Exercise prompt: Return the lines below exactly, from the first one through the line that has "theorem test_decode_winStart : decodeWord". Leave out everything after it.

Input records:
★ ★ ★ ★
-- ==== Sys2Proof/Tests/Slice0.lean ====
section
/-! SUPPORT. Tests of single words, lines and steps, with expected results from 30_encoding.md section 5 and
95_test_vectors.md, and one witness theorem for each hypothesis set of the obligations. -/

namespace Sys2Proof.Tests

open Sys2Proof Sys2Proof.Machine

/-! ### Words (30_encoding.md section 5; 95_test_vectors.md V-ENC) -/

theorem test_decode_tick : decodeWord 0x00000000#32 = .ok .tick := by decide
theorem test_decode_oamTrig : decodeWord 0x10010002#32 = .ok (.oamTrig 0x02#8 true) := by decide
theorem test_decode_oamTrig_even : decodeWord 0x100000FF#32 = .ok (.oamTrig 0xFF#8 false) := by decide
theorem test_decode_dmcTrig : decodeWord 0x2000C000#32 = .ok (.dmcTrig 0xC000#16) := by decide
theorem test_decode_dmcTrig_top : decodeWord 0x2000FFFF#32 = .ok (.dmcTrig 0xFFFF#16) := by decide
theorem test_decode_cpuRd : decodeWord 0x30004016#32 = .ok (.cpuRd 0x4016#16) := by decide
theorem test_decode_stRead : decodeWord 0x40000000#32 = .ok .stRead := by decide
theorem test_decode_enWrite : decodeWord 0x50000001#32 = .ok (.enWrite true) := by decide
theorem test_decode_enWrite_zero : decodeWord 0x50000000#32 = .ok (.enWrite false) := by decide
theorem test_decode_winStart : decodeWord 0x60000000#32 = .ok .winStart := by decide
theorem test_decode_winEnd : decodeWord 0x70000000#32 = .ok .winEnd := by decide
theorem test_decode_reset : decodeWord 0xF0000000#32 = .ok .reset := by decide

/-- V-ENC-10. -/
theorem test_reserved_ops_refused :
    [0x80000000#32, 0x90000000#32, 0xA0000000#32, 0xB0000000#32, 0xC0000000#32, 0xD0000000#32,
      0xE0000000#32].map decodeWord =
    [0x8#4, 0x9#4, 0xA#4, 0xB#4, 0xC#4, 0xD#4, 0xE#4].map (fun op => .error (.reservedOp op)) := by decide

/-- V-ENC-11 to V-ENC-16. -/
theorem test_must_be_zero_refused :
    [0x00000001#32, 0x10000102#32, 0x50000002#32, 0x20010000#32, 0x10020002#32, 0xF0000001#32].map decodeWord =
    [0x0#4, 0x1#4, 0x5#4, 0x2#4, 0x1#4, 0xF#4].map (fun op => .error (.mustBeZero op)) := by decide

/-- V-ENC-17, and a carrier that ends inside a word. -/
theorem test_bytes_little_endian :
    decodeBytes [0x02#8, 0x00#8, 0x01#8, 0x10#8, 0xAA#8] = .ok (.oamTrig 0x02#8 true, [0xAA#8]) := by decide
theorem test_short_word : decodeBytes [0x02#8, 0x00#8, 0x01#8] = .error .shortWord := by decide

theorem test_encode_worked_words :
    [Instr.tick, .oamTrig 0x02#8 false, .oamTrig 0x02#8 true, .oamTrig 0xFF#8 true, .dmcTrig 0xC000#16,
      .cpuRd 0x4016#16, .stRead, .enWrite true, .enWrite false, .winStart, .winEnd, .reset].map encode =
    [0x00000000#32, 0x10000002#32, 0x10010002#32, 0x100100FF#32, 0x2000C000#32, 0x30004016#32, 0x40000000#32,
      0x50000001#32, 0x50000000#32, 0x60000000#32, 0x70000000#32, 0xF0000000#32] := by decide

theorem test_decodeTableWord : decodeTableWord 32 0x2000C000 = some (.dmcTrig 0xC000#16) := by decide
theorem test_decodeTableWord_illegal : decodeTableWord 32 0x80000000 = none := by decide

/-! ### Well-formedness of written lines (30_encoding.md R69): one ill-formed term per check -/

theorem test_wellFormed_page : (TraceLine.oamTrig 256 0).wellFormed = false := by decide
theorem test_wellFormed_odd : (TraceLine.oamTrig 255 2).wellFormed = false := by decide
theorem test_wellFormed_dmc_addr : (TraceLine.dmcTrig 65536).wellFormed = false := by decide
theorem test_wellFormed_read_addr : (TraceLine.cpuRd 65536).wellFormed = false := by decide
theorem test_wellFormed_enable : (TraceLine.enWrite 2).wellFormed = false := by decide
theorem test_wellFormed_start_page : (TraceLine.oamStart 256).wellFormed = false := by decide
theorem test_wellFormed_boundaries : (TraceLine.oamTrig 255 1).wellFormed = true ∧
    (TraceLine.dmcTrig 65535).wellFormed = true ∧ (TraceLine.enWrite 1).wellFormed = true := by decide

/-- A trace with a comment, a blank line, both number forms and a pseudo-operation. -/
theorem test_assemble : assemble "RESET\n\nOAM_TRIG 0x02, 1 ; odd start\n  TICKS 200\nRUN_UNTIL_IDLE" =
    .ok [.reset, .oamTrig 2 1, .ticks 200, .runUntilIdle] := by decide +kernel

theorem test_assemble_out_of_range : assemble "EN_WRITE 2" = .error .outOfRange := by decide +kernel

/-! ### The states of the tests -/

/-- A bulk-copy engine of page 2 in a given phase, at the end of tick 200. -/
def copying (phase : Phase) (cycle : BitVec 16) (offset : Byte) : State :=
  { State.reset with
    now := 200#64
    oam := { active := true, sourcePage := 0x02#8, currentOffset := offset, currentCycle := cycle,
             needsAlignment := phase == .aligning, tempValue := 0x63#8, phase := phase }
    cl := { ConflictLedger.reset with oamPauseCycle := if phase.isPaused then 150#64 else 0#64 }
    env := { Env.initial with
      main := [(0x0264, 0x64#8), (0x02FF, 0xFF#8), (0x4016, 0x41#8), (0xC000, 0x5A#8)]
      sec := [(99, 0x63#8)], destPtr := 100#8 } }

/-- A sample fetch of 0xC000 in progress, with a given count and strap. -/
def stalled (r : Fin 5) (strap : Bool) (s : State) : State :=
  { s with
    dmc := { rdyLow := true, stallCyclesRemaining := r, sampleAddress := 0xC000#16, sampleByte := 0x11#8,
             lastReadAddress := 0x4016#16 }
    cl := { s.cl with dmcActiveCycle := 140#64 }
    env := { s.env with repeatReadRev := strap } }

/-- An alignment cycle is owed. -/
def owing (s : State) : State := { s with cl := { s.cl with alignOwed := true, oamResumeCycle := 200#64 } }

/-- A ledger of the Interrupt Ledger's four bits at tick 13. -/
def windowed (flag span enable line : Bool) : State :=
  { State.reset with
    now := 13#64
    il := { InterruptLedger.reset with flag := flag, spanActive := span, enable := enable, line := line } }

/-- The state after one operation. -/
def after (i : Instr) (s : State) : State :=
  match exec i s with
  | .next t => t
  | .fault _ => s
  | .refused _ => s

/-! ### One step of each operation (95_test_vectors.md) -/

/-- V-ARB-1, tick 204: the fetch, then the resume. -/
theorem test_tick_fetch_and_resume :
    let t := after .tick { stalled 1 true (copying .pausedDuringRead 200#16 100#8) with now := 203#64 }
    t.dmc.sampleByte = 0x5A#8 ∧ t.dmc.rdyLow = false ∧ t.oam.phase = .reading ∧ t.cl.oamResumeCycle = 204#64 ∧
      t.cl.alignOwed = true ∧ t.cl.dmcInactiveCycle = 204#64 ∧
      t.env.busLog = [.read .sampleFetch 204#64 0xC000#16 0x5A#8] := by decide

/-- V-OAM-4, tick 512: the last write of a transfer, at the wrap of offset and pointer. -/
theorem test_tick_last_write :
    let s := copying .writing 511#16 255#8
    let t := after .tick { s with now := 511#64, env := { s.env with destPtr := 0xFF#8 } }
    t.oam.phase = .completing ∧ t.oam.currentCycle = 512#16 ∧ t.oam.currentOffset = 0#8 ∧
      t.env.destPtr = 0x00#8 ∧ t.env.busLog = [.write 512#64 0xFF#8 0x63#8] ∧ halt t = true := by decide

/-- V-ARB-8: a trigger while paused stamps the resume and leaves the stall alone. -/
theorem test_oamTrig_while_paused :
    let t := after (.oamTrig 0x03#8 false) (stalled 2 false (copying .pausedDuringRead 10#16 5#8))
    t.oam.phase = .reading ∧ t.oam.sourcePage = 0x03#8 ∧ t.oam.currentOffset = 0#8 ∧
      t.cl.oamResumeCycle = 200#64 ∧ t.dmc.stallCyclesRemaining = 2 := by decide

/-- V-OAM-5: odd start, no tick needed. -/
theorem test_oamTrig_odd :
    let t := after (.oamTrig 0x7F#8 true) State.reset
    t.oam.phase = .aligning ∧ t.oam.needsAlignment = true ∧ halt t = true ∧ t.env.busLog = [] := by decide

/-- V-DMC-3: a second trigger restarts the count and takes no stamp. -/
theorem test_dmcTrig_again :
    let t := after (.dmcTrig 0xC100#16) (stalled 2 false (copying .aligning 0#16 0#8))
    t.dmc.stallCyclesRemaining = 4 ∧ t.dmc.sampleAddress = 0xC100#16 ∧ t.cl.dmcActiveCycle = 140#64 := by decide

/-- V-DMC-1. -/
theorem test_dmcTrig : (after (.dmcTrig 0xC000#16) (copying .reading 0#16 0#8)).cl.dmcActiveCycle = 200#64 := by
  decide

/-- V-DMC-4. -/
theorem test_cpuRd_ignored :
    (after (.cpuRd 0x5678#16) (stalled 4 false State.reset)).dmc.lastReadAddress = 0x4016#16 := by decide
theorem test_cpuRd_kept : (after (.cpuRd 0x9ABC#16) State.reset).dmc.lastReadAddress = 0x9ABC#16 := by decide

/-- V-INT-3, the first read. -/
theorem test_stRead_set :
    let t := after .stRead (windowed true true true true)
    t.port.response = some true ∧ t.il.flag = false ∧ t.il.line = false ∧ t.il.spanActive = true ∧
      t.il.lastClearCycle = 13#64 ∧ t.il.lastReadCycle = 13#64 := by decide

/-- V-INT-7: a read with no flag stamps the read only. -/
theorem test_stRead_clear :
    let t := after .stRead (windowed false false false false)
    t.port.response = some false ∧ t.il.lastReadCycle = 13#64 ∧ t.il.lastClearCycle = 0#64 := by decide

/-- Scenario D, V-INT-2. -/
theorem test_enWrite_flag_set : (after (.enWrite true) (windowed true true false false)).il.line = true := by decide

/-- Scenario C, V-INT-1. -/
theorem test_enWrite_flag_clear : (after (.enWrite true) (windowed false true false false)).il.line = false := by
  decide

/-- V-INT-6: a second window start. -/
theorem test_winStart_again :
    let t := after .winStart (windowed false true true false)
    t.il.flag = true ∧ t.il.line = true ∧ t.il.lastSetCycle = 13#64 := by decide

/-- V-SYS-3: a window start with the enable bit 0. -/
theorem test_winStart_disabled :
    let t := after .winStart State.reset
    t.il.flag = true ∧ t.il.spanActive = true ∧ t.il.line = false := by decide

/-- V-INT-5. -/
theorem test_winEnd :
    let t := after .winEnd (windowed true true true true)
    t.il.flag = false ∧ t.il.spanActive = false ∧ t.il.line = false ∧ t.il.lastClearCycle = 13#64 := by decide

/-- V-INT-7: `WIN_END` with no window changes nothing. -/
theorem test_winEnd_no_window :
    after .winEnd (windowed false false true false) = windowed false false true false := by decide

/-- V-SYS-1: the block's fields are 0, its surroundings as they were. -/
theorem test_reset_mid_transfer :
    let s := stalled 2 true (copying .pausedDuringRead 200#16 100#8)
    after .reset s = { State.reset with env := s.env } := by decide

/-- 30_encoding.md R65: a placed word is the one the next step performs. -/
theorem test_step_withFetchWord :
    step (State.reset.withFetchWord 32 0x60000000) = exec .winStart State.reset := rfl
theorem test_step_illegal :
    step (State.reset.withFetchWord 32 0x80000000) = .refused (.spellsNoOperation (.reservedOp 0x8#4)) := rfl

/-- V-TICK-1: an idle port clocks the block. -/
theorem test_step_idle : step State.reset = .next { State.reset with now := 1#64 } := rfl

/-! ### The canonical form of memories -/

theorem test_memory_ill_formed : Memory.wf [(5, 1#8), (5, 2#8)] = false := by decide
theorem test_memory_out_of_space : Memory.within 256 [(256, 0#8)] = false := by decide

/-! ### Witnesses of hypotheses -/

theorem witness_DecodeEncodeRoundTrip : decodeWord 0x3000FFFF#32 = .ok (.cpuRd 0xFFFF#16) := by decide

theorem witness_IllegalWordsAreRefused_reserved_low :
    decodeWord 0x8FFFFFFF#32 = .error (.reservedOp 0x8#4) := by decide
theorem witness_IllegalWordsAreRefused_reserved_high :
    decodeWord 0xE0000000#32 = .error (.reservedOp 0xE#4) := by decide
theorem witness_IllegalWordsAreRefused_must_be_zero :
    decodeWord 0x18000000#32 = .error (.mustBeZero 0x1#4) := by decide
theorem witness_IllegalWordsAreRefused_step :
    ∃ (s : State) (w : CmdWord) (ws : List CmdWord) (r : Reject),
      s.port.pending = w :: ws ∧ decodeWord w = .error r :=
  ⟨State.reset.withFetchWord 32 0xF8000000, 0xF8000000#32, [], .mustBeZero 0xF#4, rfl, by decide⟩

theorem witness_OpcodeRowsDisjoint :
    rowOamTrig ∈ opcodeMap ∧ rowOamTrig.hits 0x100100FF#32 = true := by decide

theorem witness_StepPerformsDecodedOperation :
    (State.reset.withFetchWord 32 0x50000001).port.pending = [0x50000001#32] ∧
    decodeWord 0x50000001#32 = .ok (.enWrite true) := by decide
theorem witness_StepPerformsDecodedOperation_idle : State.reset.port.pending = [] := rfl

/-- Two states that differ in what they must be allowed to differ in. -/
theorem witness_OutcomeDependsOnlyOnBlockAndAnswers :
    let s := copying .writing 201#16 100#8
    let s' := { s with
      env := { s.env with destPtr := 0xFF#8, sec := [] }
      port := { pending := [0x40000000#32], response := some true } }
    (s.env.destPtr ≠ s'.env.destPtr ∧ s.env.sec ≠ s'.env.sec ∧ s.port ≠ s'.port) ∧
      (s.now = s'.now ∧ s.oam = s'.oam ∧ s.dmc = s'.dmc ∧ s.cl = s'.cl ∧ s.il = s'.il) ∧
      s.env.repeatReadRev = s'.env.repeatReadRev ∧ (∀ a : Addr, mainByte s.env a = mainByte s'.env a) ∧
      (∃ t, exec .tick s = .next t) ∧ ∃ t', exec .tick s' = .next t' :=
  ⟨by decide, ⟨rfl, rfl, rfl, rfl, rfl⟩, rfl, fun _ => rfl, ⟨_, rfl⟩, ⟨_, rfl⟩⟩
/-- And with the same pointer and contents. -/
theorem witness_OutcomeDependsOnlyOnBlockAndAnswers_same_memory :
    let s := copying .writing 511#16 255#8
    let s' := { s with port := { pending := [0x40000000#32], response := some true } }
    s ≠ s' ∧ s.env.destPtr = s'.env.destPtr ∧ s.env.sec = s'.env.sec ∧
      ∀ a : Addr, mainByte s.env a = mainByte s'.env a :=
  ⟨by decide, rfl, rfl, fun _ => rfl⟩

theorem witness_ReadReportKeepsAddress :
    State.reset.dmc.rdyLow = false ∧ (stalled 4 false State.reset).dmc.rdyLow = true := by decide

theorem witness_EnableWriteRecomputesLine_set :
    (windowed true true false false).il.flag = true ∧
    (∃ u, exec (.enWrite false) (windowed true true true true) = .next u) := ⟨rfl, _, rfl⟩
theorem witness_EnableWriteRecomputesLine_same :
    let s := windowed true true true true
    s.il.line = (s.il.flag && s.il.enable) ∧ true = s.il.enable := by decide
theorem witness_EnableWriteRecomputesLine_clear : (windowed false true true false).il.flag = false := rfl

theorem witness_SecondStatusReadHasNoEffect :
    ∃ s t u : State, s.il.flag = true ∧ exec .stRead s = .next t ∧ exec .stRead t = .next u :=
  ⟨windowed true true true true, _, _, rfl, rfl, rfl⟩

theorem witness_WindowStateTable_s0 :
    windowState (windowed false false true false).il = some .s0 ∧
    ∃ t, exec .stRead (windowed false false true false) = .next t := ⟨rfl, _, rfl⟩
theorem witness_WindowStateTable_s1 :
    windowState (windowed true true true true).il = some .s1 ∧
    (∃ t, exec .stRead (windowed true true true true) = .next t) ∧
    (∃ t, exec .winEnd (windowed true true true true) = .next t) ∧
    ∃ t, exec .tick (windowed true true true true) = .next t := ⟨rfl, ⟨_, rfl⟩, ⟨_, rfl⟩, ⟨_, rfl⟩⟩
theorem witness_WindowStateTable_s2 :
    windowState (windowed false true true false).il = some .s2 ∧
    (∃ t, exec .winStart (windowed false true true false) = .next t) ∧
    ∃ t, exec .reset (windowed false true true false) = .next t := ⟨rfl, ⟨_, rfl⟩, ⟨_, rfl⟩⟩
★ ★ ★ ★
Exercise answer:
-- ==== Sys2Proof/Tests/Slice0.lean ====
section
/-! SUPPORT. Tests of single words, lines and steps, with expected results from 30_encoding.md section 5 and
95_test_vectors.md, and one witness theorem for each hypothesis set of the obligations. -/

namespace Sys2Proof.Tests

open Sys2Proof Sys2Proof.Machine

/-! ### Words (30_encoding.md section 5; 95_test_vectors.md V-ENC) -/

theorem test_decode_tick : decodeWord 0x00000000#32 = .ok .tick := by decide
theorem test_decode_oamTrig : decodeWord 0x10010002#32 = .ok (.oamTrig 0x02#8 true) := by decide
theorem test_decode_oamTrig_even : decodeWord 0x100000FF#32 = .ok (.oamTrig 0xFF#8 false) := by decide
theorem test_decode_dmcTrig : decodeWord 0x2000C000#32 = .ok (.dmcTrig 0xC000#16) := by decide
theorem test_decode_dmcTrig_top : decodeWord 0x2000FFFF#32 = .ok (.dmcTrig 0xFFFF#16) := by decide
theorem test_decode_cpuRd : decodeWord 0x30004016#32 = .ok (.cpuRd 0x4016#16) := by decide
theorem test_decode_stRead : decodeWord 0x40000000#32 = .ok .stRead := by decide
theorem test_decode_enWrite : decodeWord 0x50000001#32 = .ok (.enWrite true) := by decide
theorem test_decode_enWrite_zero : decodeWord 0x50000000#32 = .ok (.enWrite false) := by decide
theorem test_decode_winStart : decodeWord 0x60000000#32 = .ok .winStart := by decide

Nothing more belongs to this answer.